Yeah I hate when you can't find. Most of the times the games are pretty known but this seems to be either waaaay to obscure or released in a limited are (Sweden, Scandinavia maybe?) or it's just me who remembers too little.

Anyways, to get back on topic. Super Mario Land games for Gameboy. I currently only own the second one (6 Golden Coins) and while it is pretty easy (except for the last stage where you encounter the boss) it's loads of fun. I remember the first time I beat the last bosses (Star zone and Wario) I felt proud


----------



## lars708 (Jun 7, 2015)

Noiru said:


> Yeah I hate when you can't find. Most of the times the games are pretty known but this seems to be either waaaay to obscure or released in a limited are (Sweden, Scandinavia maybe?) or it's just me who remembers too little.
> 
> Anyways, to get back on topic. Super Mario Land games for Gameboy. I currently only own the second one (6 Golden Coins) and while it is pretty easy (except for the last stage where you encounter the boss) it's loads of fun. I remember the first time I beat the last bosses (Star zone and Wario) I felt proud



I JUST CAN NOT BEAT WARIO OMFGGG


----------



## Alienfish (Jun 7, 2015)

lars708 said:


> I JUST CAN NOT BEAT WARIO OMFGGG



I did th a few times in the game but unless you set the easy mode or get lucky with power-ups I understand.
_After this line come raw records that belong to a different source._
/-! ### Words of the shape (6 5 5 5 (2 3 2 4)) -/

theorem fld_w5_26_6 (x0 : BitVec 6) (x1 : BitVec 5) (x2 : BitVec 5) (x3 : BitVec 5) (x4 : BitVec 2) (x5 : BitVec 3) (x6 : BitVec 2) (x7 : BitVec 4) : fld (m := 32) (x0 ++ x1 ++ x2 ++ x3 ++ (x4 ++ x5 ++ x6 ++ x7 : BitVec 11)) 26 6 = x0 :=
  (@fld_above 21 11 26 6 (x0 ++ x1 ++ x2 ++ x3) (x4 ++ x5 ++ x6 ++ x7) (by decide)).trans ((@fld_above 16 5 15 6 (x0 ++ x1 ++ x2) x3 (by decide)).trans ((@fld_above 11 5 10 6 (x0 ++ x1) x2 (by decide)).trans ((@fld_above 6 5 5 6 x0 x1 (by decide)).trans (fld_all x0))))
theorem fld_w5_23_3 (x0 : BitVec 6) (x1 : BitVec 5) (x2 : BitVec 5) (x3 : BitVec 5) (x4 : BitVec 2) (x5 : BitVec 3) (x6 : BitVec 2) (x7 : BitVec 4) : fld (m := 32) (x0 ++ x1 ++ x2 ++ x3 ++ (x4 ++ x5 ++ x6 ++ x7 : BitVec 11)) 23 3 = fld x1 2 3 :=
  (@fld_above 21 11 23 3 (x0 ++ x1 ++ x2 ++ x3) (x4 ++ x5 ++ x6 ++ x7) (by decide)).trans ((@fld_above 16 5 12 3 (x0 ++ x1 ++ x2) x3 (by decide)).trans ((@fld_above 11 5 7 3 (x0 ++ x1) x2 (by decide)).trans ((@fld_below 6 5 2 3 x0 x1 (by decide)).trans (rfl))))
theorem fld_w5_21_5 (x0 : BitVec 6) (x1 : BitVec 5) (x2 : BitVec 5) (x3 : BitVec 5) (x4 : BitVec 2) (x5 : BitVec 3) (x6 : BitVec 2) (x7 : BitVec 4) : fld (m := 32) (x0 ++ x1 ++ x2 ++ x3 ++ (x4 ++ x5 ++ x6 ++ x7 : BitVec 11)) 21 5 = x1 :=
  (@fld_above 21 11 21 5 (x0 ++ x1 ++ x2 ++ x3) (x4 ++ x5 ++ x6 ++ x7) (by decide)).trans ((@fld_above 16 5 10 5 (x0 ++ x1 ++ x2) x3 (by decide)).trans ((@fld_above 11 5 5 5 (x0 ++ x1) x2 (by decide)).trans ((@fld_below 6 5 0 5 x0 x1 (by decide)).trans (fld_all x1))))
theorem fld_w5_16_5 (x0 : BitVec 6) (x1 : BitVec 5) (x2 : BitVec 5) (x3 : BitVec 5) (x4 : BitVec 2) (x5 : BitVec 3) (x6 : BitVec 2) (x7 : BitVec 4) : fld (m := 32) (x0 ++ x1 ++ x2 ++ x3 ++ (x4 ++ x5 ++ x6 ++ x7 : BitVec 11)) 16 5 = x2 :=
  (@fld_above 21 11 16 5 (x0 ++ x1 ++ x2 ++ x3) (x4 ++ x5 ++ x6 ++ x7) (by decide)).trans ((@fld_above 16 5 5 5 (x0 ++ x1 ++ x2) x3 (by decide)).trans ((@fld_below 11 5 0 5 (x0 ++ x1) x2 (by decide)).trans (fld_all x2)))
theorem fld_w5_11_5 (x0 : BitVec 6) (x1 : BitVec 5) (x2 : BitVec 5) (x3 : BitVec 5) (x4 : BitVec 2) (x5 : BitVec 3) (x6 : BitVec 2) (x7 : BitVec 4) : fld (m := 32) (x0 ++ x1 ++ x2 ++ x3 ++ (x4 ++ x5 ++ x6 ++ x7 : BitVec 11)) 11 5 = x3 :=
  (@fld_above 21 11 11 5 (x0 ++ x1 ++ x2 ++ x3) (x4 ++ x5 ++ x6 ++ x7) (by decide)).trans ((@fld_below 16 5 0 5 (x0 ++ x1 ++ x2) x3 (by decide)).trans (fld_all x3))
theorem fld_w5_9_2 (x0 : BitVec 6) (x1 : BitVec 5) (x2 : BitVec 5) (x3 : BitVec 5) (x4 : BitVec 2) (x5 : BitVec 3) (x6 : BitVec 2) (x7 : BitVec 4) : fld (m := 32) (x0 ++ x1 ++ x2 ++ x3 ++ (x4 ++ x5 ++ x6 ++ x7 : BitVec 11)) 9 2 = x4 :=
  (@fld_below 21 11 9 2 (x0 ++ x1 ++ x2 ++ x3) (x4 ++ x5 ++ x6 ++ x7) (by decide)).trans ((@fld_above 7 4 9 2 (x4 ++ x5 ++ x6) x7 (by decide)).trans ((@fld_above 5 2 5 2 (x4 ++ x5) x6 (by decide)).trans ((@fld_above 2 3 3 2 x4 x5 (by decide)).trans (fld_all x4))))
theorem fld_w5_6_3 (x0 : BitVec 6) (x1 : BitVec 5) (x2 : BitVec 5) (x3 : BitVec 5) (x4 : BitVec 2) (x5 : BitVec 3) (x6 : BitVec 2) (x7 : BitVec 4) : fld (m := 32) (x0 ++ x1 ++ x2 ++ x3 ++ (x4 ++ x5 ++ x6 ++ x7 : BitVec 11)) 6 3 = x5 :=
  (@fld_below 21 11 6 3 (x0 ++ x1 ++ x2 ++ x3) (x4 ++ x5 ++ x6 ++ x7) (by decide)).trans ((@fld_above 7 4 6 3 (x4 ++ x5 ++ x6) x7 (by decide)).trans ((@fld_above 5 2 2 3 (x4 ++ x5) x6 (by decide)).trans ((@fld_below 2 3 0 3 x4 x5 (by decide)).trans (fld_all x5))))
theorem fld_w5_4_2 (x0 : BitVec 6) (x1 : BitVec 5) (x2 : BitVec 5) (x3 : BitVec 5) (x4 : BitVec 2) (x5 : BitVec 3) (x6 : BitVec 2) (x7 : BitVec 4) : fld (m := 32) (x0 ++ x1 ++ x2 ++ x3 ++ (x4 ++ x5 ++ x6 ++ x7 : BitVec 11)) 4 2 = x6 :=
  (@fld_below 21 11 4 2 (x0 ++ x1 ++ x2 ++ x3) (x4 ++ x5 ++ x6 ++ x7) (by decide)).trans ((@fld_above 7 4 4 2 (x4 ++ x5 ++ x6) x7 (by decide)).trans ((@fld_below 5 2 0 2 (x4 ++ x5) x6 (by decide)).trans (fld_all x6)))
theorem fld_w5_0_16 (x0 : BitVec 6) (x1 : BitVec 5) (x2 : BitVec 5) (x3 : BitVec 5) (x4 : BitVec 2) (x5 : BitVec 3) (x6 : BitVec 2) (x7 : BitVec 4) : fld (m := 32) (x0 ++ x1 ++ x2 ++ x3 ++ (x4 ++ x5 ++ x6 ++ x7 : BitVec 11)) 0 16 = x3 ++ (x4 ++ x5 ++ x6 ++ x7) :=
  (@fld_across 21 11 5 (x0 ++ x1 ++ x2 ++ x3) (x4 ++ x5 ++ x6 ++ x7)).trans (congrArg (fun z : BitVec 5 => z ++ (x4 ++ x5 ++ x6 ++ x7)) ((@fld_below 16 5 0 5 (x0 ++ x1 ++ x2) x3 (by decide)).trans (fld_all x3)))
theorem fld_w5_0_4 (x0 : BitVec 6) (x1 : BitVec 5) (x2 : BitVec 5) (x3 : BitVec 5) (x4 : BitVec 2) (x5 : BitVec 3) (x6 : BitVec 2) (x7 : BitVec 4) : fld (m := 32) (x0 ++ x1 ++ x2 ++ x3 ++ (x4 ++ x5 ++ x6 ++ x7 : BitVec 11)) 0 4 = x7 :=
  (@fld_below 21 11 0 4 (x0 ++ x1 ++ x2 ++ x3) (x4 ++ x5 ++ x6 ++ x7) (by decide)).trans ((@fld_below 7 4 0 4 (x4 ++ x5 ++ x6) x7 (by decide)).trans (fld_all x7))

/-! ### Words of the shape (6 5 5 5 (2 3 2 (2 1 1))) -/

theorem fld_w6_26_6 (x0 : BitVec 6) (x1 : BitVec 5) (x2 : BitVec 5) (x3 : BitVec 5) (x4 : BitVec 2) (x5 : BitVec 3) (x6 : BitVec 2) (x7 : BitVec 2) (x8 : BitVec 1) (x9 : BitVec 1) : fld (m := 32) (x0 ++ x1 ++ x2 ++ x3 ++ (x4 ++ x5 ++ x6 ++ (x7 ++ x8 ++ x9 : BitVec 4) : BitVec 11)) 26 6 = x0 :=
  (@fld_above 21 11 26 6 (x0 ++ x1 ++ x2 ++ x3) (x4 ++ x5 ++ x6 ++ (x7 ++ x8 ++ x9 : BitVec 4)) (by decide)).trans ((@fld_above 16 5 15 6 (x0 ++ x1 ++ x2) x3 (by decide)).trans ((@fld_above 11 5 10 6 (x0 ++ x1) x2 (by decide)).trans ((@fld_above 6 5 5 6 x0 x1 (by decide)).trans (fld_all x0))))
theorem fld_w6_23_3 (x0 : BitVec 6) (x1 : BitVec 5) (x2 : BitVec 5) (x3 : BitVec 5) (x4 : BitVec 2) (x5 : BitVec 3) (x6 : BitVec 2) (x7 : BitVec 2) (x8 : BitVec 1) (x9 : BitVec 1) : fld (m := 32) (x0 ++ x1 ++ x2 ++ x3 ++ (x4 ++ x5 ++ x6 ++ (x7 ++ x8 ++ x9 : BitVec 4) : BitVec 11)) 23 3 = fld x1 2 3 :=
  (@fld_above 21 11 23 3 (x0 ++ x1 ++ x2 ++ x3) (x4 ++ x5 ++ x6 ++ (x7 ++ x8 ++ x9 : BitVec 4)) (by decide)).trans ((@fld_above 16 5 12 3 (x0 ++ x1 ++ x2) x3 (by decide)).trans ((@fld_above 11 5 7 3 (x0 ++ x1) x2 (by decide)).trans ((@fld_below 6 5 2 3 x0 x1 (by decide)).trans (rfl))))
theorem fld_w6_21_5 (x0 : BitVec 6) (x1 : BitVec 5) (x2 : BitVec 5) (x3 : BitVec 5) (x4 : BitVec 2) (x5 : BitVec 3) (x6 : BitVec 2) (x7 : BitVec 2) (x8 : BitVec 1) (x9 : BitVec 1) : fld (m := 32) (x0 ++ x1 ++ x2 ++ x3 ++ (x4 ++ x5 ++ x6 ++ (x7 ++ x8 ++ x9 : BitVec 4) : BitVec 11)) 21 5 = x1 :=
  (@fld_above 21 11 21 5 (x0 ++ x1 ++ x2 ++ x3) (x4 ++ x5 ++ x6 ++ (x7 ++ x8 ++ x9 : BitVec 4)) (by decide)).trans ((@fld_above 16 5 10 5 (x0 ++ x1 ++ x2) x3 (by decide)).trans ((@fld_above 11 5 5 5 (x0 ++ x1) x2 (by decide)).trans ((@fld_below 6 5 0 5 x0 x1 (by decide)).trans (fld_all x1))))
theorem fld_w6_16_5 (x0 : BitVec 6) (x1 : BitVec 5) (x2 : BitVec 5) (x3 : BitVec 5) (x4 : BitVec 2) (x5 : BitVec 3) (x6 : BitVec 2) (x7 : BitVec 2) (x8 : BitVec 1) (x9 : BitVec 1) : fld (m := 32) (x0 ++ x1 ++ x2 ++ x3 ++ (x4 ++ x5 ++ x6 ++ (x7 ++ x8 ++ x9 : BitVec 4) : BitVec 11)) 16 5 = x2 :=
  (@fld_above 21 11 16 5 (x0 ++ x1 ++ x2 ++ x3) (x4 ++ x5 ++ x6 ++ (x7 ++ x8 ++ x9 : BitVec 4)) (by decide)).trans ((@fld_above 16 5 5 5 (x0 ++ x1 ++ x2) x3 (by decide)).trans ((@fld_below 11 5 0 5 (x0 ++ x1) x2 (by decide)).trans (fld_all x2)))
theorem fld_w6_11_5 (x0 : BitVec 6) (x1 : BitVec 5) (x2 : BitVec 5) (x3 : BitVec 5) (x4 : BitVec 2) (x5 : BitVec 3) (x6 : BitVec 2) (x7 : BitVec 2) (x8 : BitVec 1) (x9 : BitVec 1) : fld (m := 32) (x0 ++ x1 ++ x2 ++ x3 ++ (x4 ++ x5 ++ x6 ++ (x7 ++ x8 ++ x9 : BitVec 4) : BitVec 11)) 11 5 = x3 :=
  (@fld_above 21 11 11 5 (x0 ++ x1 ++ x2 ++ x3) (x4 ++ x5 ++ x6 ++ (x7 ++ x8 ++ x9 : BitVec 4)) (by decide)).trans ((@fld_below 16 5 0 5 (x0 ++ x1 ++ x2) x3 (by decide)).trans (fld_all x3))
theorem fld_w6_9_2 (x0 : BitVec 6) (x1 : BitVec 5) (x2 : BitVec 5) (x3 : BitVec 5) (x4 : BitVec 2) (x5 : BitVec 3) (x6 : BitVec 2) (x7 : BitVec 2) (x8 : BitVec 1) (x9 : BitVec 1) : fld (m := 32) (x0 ++ x1 ++ x2 ++ x3 ++ (x4 ++ x5 ++ x6 ++ (x7 ++ x8 ++ x9 : BitVec 4) : BitVec 11)) 9 2 = x4 :=
  (@fld_below 21 11 9 2 (x0 ++ x1 ++ x2 ++ x3) (x4 ++ x5 ++ x6 ++ (x7 ++ x8 ++ x9 : BitVec 4)) (by decide)).trans ((@fld_above 7 4 9 2 (x4 ++ x5 ++ x6) (x7 ++ x8 ++ x9) (by decide)).trans ((@fld_above 5 2 5 2 (x4 ++ x5) x6 (by decide)).trans ((@fld_above 2 3 3 2 x4 x5 (by decide)).trans (fld_all x4))))
theorem fld_w6_6_3 (x0 : BitVec 6) (x1 : BitVec 5) (x2 : BitVec 5) (x3 : BitVec 5) (x4 : BitVec 2) (x5 : BitVec 3) (x6 : BitVec 2) (x7 : BitVec 2) (x8 : BitVec 1) (x9 : BitVec 1) : fld (m := 32) (x0 ++ x1 ++ x2 ++ x3 ++ (x4 ++ x5 ++ x6 ++ (x7 ++ x8 ++ x9 : BitVec 4) : BitVec 11)) 6 3 = x5 :=
  (@fld_below 21 11 6 3 (x0 ++ x1 ++ x2 ++ x3) (x4 ++ x5 ++ x6 ++ (x7 ++ x8 ++ x9 : BitVec 4)) (by decide)).trans ((@fld_above 7 4 6 3 (x4 ++ x5 ++ x6) (x7 ++ x8 ++ x9) (by decide)).trans ((@fld_above 5 2 2 3 (x4 ++ x5) x6 (by decide)).trans ((@fld_below 2 3 0 3 x4 x5 (by decide)).trans (fld_all x5))))
theorem fld_w6_4_2 (x0 : BitVec 6) (x1 : BitVec 5) (x2 : BitVec 5) (x3 : BitVec 5) (x4 : BitVec 2) (x5 : BitVec 3) (x6 : BitVec 2) (x7 : BitVec 2) (x8 : BitVec 1) (x9 : BitVec 1) : fld (m := 32) (x0 ++ x1 ++ x2 ++ x3 ++ (x4 ++ x5 ++ x6 ++ (x7 ++ x8 ++ x9 : BitVec 4) : BitVec 11)) 4 2 = x6 :=
  (@fld_below 21 11 4 2 (x0 ++ x1 ++ x2 ++ x3) (x4 ++ x5 ++ x6 ++ (x7 ++ x8 ++ x9 : BitVec 4)) (by decide)).trans ((@fld_above 7 4 4 2 (x4 ++ x5 ++ x6) (x7 ++ x8 ++ x9) (by decide)).trans ((@fld_below 5 2 0 2 (x4 ++ x5) x6 (by decide)).trans (fld_all x6)))
theorem fld_w6_2_2 (x0 : BitVec 6) (x1 : BitVec 5) (x2 : BitVec 5) (x3 : BitVec 5) (x4 : BitVec 2) (x5 : BitVec 3) (x6 : BitVec 2) (x7 : BitVec 2) (x8 : BitVec 1) (x9 : BitVec 1) : fld (m := 32) (x0 ++ x1 ++ x2 ++ x3 ++ (x4 ++ x5 ++ x6 ++ (x7 ++ x8 ++ x9 : BitVec 4) : BitVec 11)) 2 2 = x7 :=
  (@fld_below 21 11 2 2 (x0 ++ x1 ++ x2 ++ x3) (x4 ++ x5 ++ x6 ++ (x7 ++ x8 ++ x9 : BitVec 4)) (by decide)).trans ((@fld_below 7 4 2 2 (x4 ++ x5 ++ x6) (x7 ++ x8 ++ x9) (by decide)).trans ((@fld_above 3 1 2 2 (x7 ++ x8) x9 (by decide)).trans ((@fld_above 2 1 1 2 x7 x8 (by decide)).trans (fld_all x7))))
theorem fld_w6_1_1 (x0 : BitVec 6) (x1 : BitVec 5) (x2 : BitVec 5) (x3 : BitVec 5) (x4 : BitVec 2) (x5 : BitVec 3) (x6 : BitVec 2) (x7 : BitVec 2) (x8 : BitVec 1) (x9 : BitVec 1) : fld (m := 32) (x0 ++ x1 ++ x2 ++ x3 ++ (x4 ++ x5 ++ x6 ++ (x7 ++ x8 ++ x9 : BitVec 4) : BitVec 11)) 1 1 = x8 :=
  (@fld_below 21 11 1 1 (x0 ++ x1 ++ x2 ++ x3) (x4 ++ x5 ++ x6 ++ (x7 ++ x8 ++ x9 : BitVec 4)) (by decide)).trans ((@fld_below 7 4 1 1 (x4 ++ x5 ++ x6) (x7 ++ x8 ++ x9) (by decide)).trans ((@fld_above 3 1 1 1 (x7 ++ x8) x9 (by decide)).trans ((@fld_below 2 1 0 1 x7 x8 (by decide)).trans (fld_all x8))))
theorem fld_w6_0_16 (x0 : BitVec 6) (x1 : BitVec 5) (x2 : BitVec 5) (x3 : BitVec 5) (x4 : BitVec 2) (x5 : BitVec 3) (x6 : BitVec 2) (x7 : BitVec 2) (x8 : BitVec 1) (x9 : BitVec 1) : fld (m := 32) (x0 ++ x1 ++ x2 ++ x3 ++ (x4 ++ x5 ++ x6 ++ (x7 ++ x8 ++ x9 : BitVec 4) : BitVec 11)) 0 16 = x3 ++ (x4 ++ x5 ++ x6 ++ (x7 ++ x8 ++ x9 : BitVec 4)) :=
  (@fld_across 21 11 5 (x0 ++ x1 ++ x2 ++ x3) (x4 ++ x5 ++ x6 ++ (x7 ++ x8 ++ x9 : BitVec 4))).trans (congrArg (fun z : BitVec 5 => z ++ (x4 ++ x5 ++ x6 ++ (x7 ++ x8 ++ x9 : BitVec 4))) ((@fld_below 16 5 0 5 (x0 ++ x1 ++ x2) x3 (by decide)).trans (fld_all x3)))
theorem fld_w6_0_4 (x0 : BitVec 6) (x1 : BitVec 5) (x2 : BitVec 5) (x3 : BitVec 5) (x4 : BitVec 2) (x5 : BitVec 3) (x6 : BitVec 2) (x7 : BitVec 2) (x8 : BitVec 1) (x9 : BitVec 1) : fld (m := 32) (x0 ++ x1 ++ x2 ++ x3 ++ (x4 ++ x5 ++ x6 ++ (x7 ++ x8 ++ x9 : BitVec 4) : BitVec 11)) 0 4 = x7 ++ x8 ++ x9 :=
  (@fld_below 21 11 0 4 (x0 ++ x1 ++ x2 ++ x3) (x4 ++ x5 ++ x6 ++ (x7 ++ x8 ++ x9 : BitVec 4)) (by decide)).trans ((@fld_below 7 4 0 4 (x4 ++ x5 ++ x6) (x7 ++ x8 ++ x9) (by decide)).trans ((@fld_across 3 1 3 (x7 ++ x8) x9).trans (congrArg (fun z : BitVec 3 => z ++ x9) ((@fld_across 2 1 2 x7 x8).trans (congrArg (fun z : BitVec 2 => z ++ x8) (fld_all x7))))))
theorem fld_w6_0_1 (x0 : BitVec 6) (x1 : BitVec 5) (x2 : BitVec 5) (x3 : BitVec 5) (x4 : BitVec 2) (x5 : BitVec 3) (x6 : BitVec 2) (x7 : BitVec 2) (x8 : BitVec 1) (x9 : BitVec 1) : fld (m := 32) (x0 ++ x1 ++ x2 ++ x3 ++ (x4 ++ x5 ++ x6 ++ (x7 ++ x8 ++ x9 : BitVec 4) : BitVec 11)) 0 1 = x9 :=
  (@fld_below 21 11 0 1 (x0 ++ x1 ++ x2 ++ x3) (x4 ++ x5 ++ x6 ++ (x7 ++ x8 ++ x9 : BitVec 4)) (by decide)).trans ((@fld_below 7 4 0 1 (x4 ++ x5 ++ x6) (x7 ++ x8 ++ x9) (by decide)).trans ((@fld_below 3 1 0 1 (x7 ++ x8) x9 (by decide)).trans (fld_all x9)))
IMO the stage itself are more annoying than Wario; if you know his movement/shooting pattern you can avoid it. Star zone boss were harder for me (the spaceship dude).


----------



## Pharaoh (Jun 7, 2015)

There was a really neat game I played when I was really little for the PC, and I'm wondering if anyone remembers it. Mixed Up Mother Goose! 






You had to go around and fix all the fairy tale characters' stories by giving them the items they needed to make their story work. I played it a lot, it was very fun and relaxing.


----------



## Alienfish (Jun 7, 2015)

Arkanoid, specifically the MS-DOS version. It was the best version of all the copies and versions that was out back then and I still kinda miss playing it a lot. 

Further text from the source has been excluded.